→ **PROVIDED INFORMATION**
◆ ◆ ◆ ◆

-- ==== Sys2Proof/Tests/Slice0.lean ====
section
/-! SUPPORT. Tests: a decoding for every instruction, the refusals of well-formedness, single steps with results worked out
from the rules, and for every statement with hypotheses a state and operands that meet them (names beginning `witness_`). -/

namespace Sys2Proof.Tests

open Sys2Proof.Machine

/-! ## Decoding: for every instruction a word of the opcode table, its fields filled in by hand -/

/-- The REG fields of a word 0xE820: T = 4 (R19). -/
def t4 : Option RegFields := some { dh := false, sh := false, t := 4, q := 0 }

theorem test_decode_arithmetic_loads_branches_a :
    ∀ e ∈ ([([0x0044], .add { d := 2, s := 4 }),
      ([0x0444], .sub { d := 2, s := 4 }),
      ([0x0844], .and { d := 2, s := 4 }),
      ([0x0C44], .or { d := 2, s := 4 }),
      ([0x1044], .xor { d := 2, s := 4 }),
      ([0x1444], .andn { d := 2, s := 4 }),
      ([0x1844], .shl { d := 2, s := 4 }),
      ([0x1C44], .shr { d := 2, s := 4 }),
      ([0x2044], .sar { d := 2, s := 4 }),
      ([0x2444], .slt { d := 2, s := 4 }),
      ([0x2844], .sltn { d := 2, s := 4 }),
      ([0x2C44], .min { d := 2, s := 4 }),
      ([0x3044], .max { d := 2, s := 4 }),
      ([0x3444], .mov { d := 2, s := 4 }),
      ([0x3844], .sel { d := 2, s := 4 }),
      ([0x3C44], .selz { d := 2, s := 4 })] : List (List Halfword × Instr)),
      decode e.1 = .ok e.2 e.1.length := by
  decide

theorem test_decode_arithmetic_loads_branches_b :
    ∀ e ∈ ([([0x4044], .addi { d := 2, s := 4 }),
      ([0x4444], .andi { d := 2, s := 4 }),
      ([0x4844], .ori { d := 2, s := 4 }),
      ([0x4C44], .xori { d := 2, s := 4 }),
      ([0x5044], .shli { d := 2, s := 4 }),
      ([0x5444], .shri { d := 2, s := 4 }),
      ([0x5844], .sari { d := 2, s := 4 }),
      ([0x5C44], .slti { d := 2, s := 4 }),
      ([0x6044], .li { d := 2, s := 4 }),
      ([0x6444], .lpc { d := 2, s := 4 }),
      ([0x8044], .ldI8 { d := 2, s := 4 }),
      ([0x8444], .ldI16 { d := 2, s := 4 }),
      ([0x8844], .ldI32 { d := 2, s := 4 }),
      ([0x8C44], .ldI64 { d := 2, s := 4 }),
      ([0x9044], .ldN8 { d := 2, s := 4 }),
      ([0x9444], .ldN16 { d := 2, s := 4 })] : List (List Halfword × Instr)),
      decode e.1 = .ok e.2 e.1.length := by
  decide

theorem test_decode_arithmetic_loads_branches_c :
    ∀ e ∈ ([([0x9844], .ldN32 { d := 2, s := 4 }),
      ([0x9C44], .stI8 { d := 2, s := 4 }),
      ([0xA044], .stI16 { d := 2, s := 4 }),
      ([0xA444], .stI32 { d := 2, s := 4 }),
      ([0xA844], .stI64 { d := 2, s := 4 }),
      ([0xB044], .jal { d := 2, s := 4 }),
      ([0xB444], .jr { d := 2, s := 4 }),
      ([0xB802], .svc { s := 2 }),
      ([0xBC02], .brk { s := 2 }),
      ([0xC044], .beq { d := 2, s := 4 }),
      ([0xC444], .bne { d := 2, s := 4 }),
      ([0xC844], .blt { d := 2, s := 4 }),
      ([0xCC44], .bge { d := 2, s := 4 }),
      ([0xD044], .bltn { d := 2, s := 4 }),
      ([0xD444], .bgen { d := 2, s := 4 })] : List (List Halfword × Instr)),
      decode e.1 = .ok e.2 e.1.length := by
  decide

theorem test_decode_multiplication_bit_fields_a :
    ∀ e ∈ ([([0xF080, 0x0044], .mul { d := 2, s := 4 }),
      ([0xF080, 0x0444], .mulh { d := 2, s := 4 }),
      ([0xF080, 0x0844], .mulhn { d := 2, s := 4 }),
      ([0xF080, 0x0C44], .madd { d := 2, s := 4 }),
      ([0xF080, 0x1044], .div { d := 2, s := 4 }),
      ([0xF080, 0x1444], .divn { d := 2, s := 4 }),
      ([0xF080, 0x1844], .rem { d := 2, s := 4 }),
      ([0xF080, 0x1C44], .remn { d := 2, s := 4 }),
      ([0xF080, 0x2044], .clz { d := 2, s := 4 }),
      ([0xF080, 0x2444], .ctz { d := 2, s := 4 }),
      ([0xF080, 0x2844], .popc { d := 2, s := 4 }),
      ([0xF080, 0x2C44], .bswap { d := 2, s := 4 }),
      ([0xF080, 0x3044], .brev { d := 2, s := 4 }),
      ([0xF080, 0x3444], .bfx { d := 2, s := 4 }),
      ([0xF080, 0x3844], .bfxn { d := 2, s := 4 }),
      ([0xF080, 0x3C44], .bfi { d := 2, s := 4 })] : List (List Halfword × Instr)),
      decode e.1 = .ok e.2 e.1.length := by
  decide

theorem test_decode_multiplication_bit_fields_b :
    ∀ e ∈ ([([0xF080, 0x4044], .fshl { d := 2, s := 4 }),
      ([0xF080, 0x4444], .fshr { d := 2, s := 4 })] : List (List Halfword × Instr)),
      decode e.1 = .ok e.2 e.1.length := by
  decide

◆ ◆ ◆ ◆

→ **WHAT TO WORK ON**
Exact copies of the lines from the one containing "([0xF080, 0x3044], .brev" through the final line of the records are all the answer should hold.

→ **RESPONSE TO THIS EXERCISE**
      ([0xF080, 0x3044], .brev { d := 2, s := 4 }),
      ([0xF080, 0x3444], .bfx { d := 2, s := 4 }),
      ([0xF080, 0x3844], .bfxn { d := 2, s := 4 }),
      ([0xF080, 0x3C44], .bfi { d := 2, s := 4 })] : List (List Halfword × Instr)),
      decode e.1 = .ok e.2 e.1.length := by
  decide

theorem test_decode_multiplication_bit_fields_b :
    ∀ e ∈ ([([0xF080, 0x4044], .fshl { d := 2, s := 4 }),
      ([0xF080, 0x4444], .fshr { d := 2, s := 4 })] : List (List Halfword × Instr)),
      decode e.1 = .ok e.2 e.1.length := by
  decide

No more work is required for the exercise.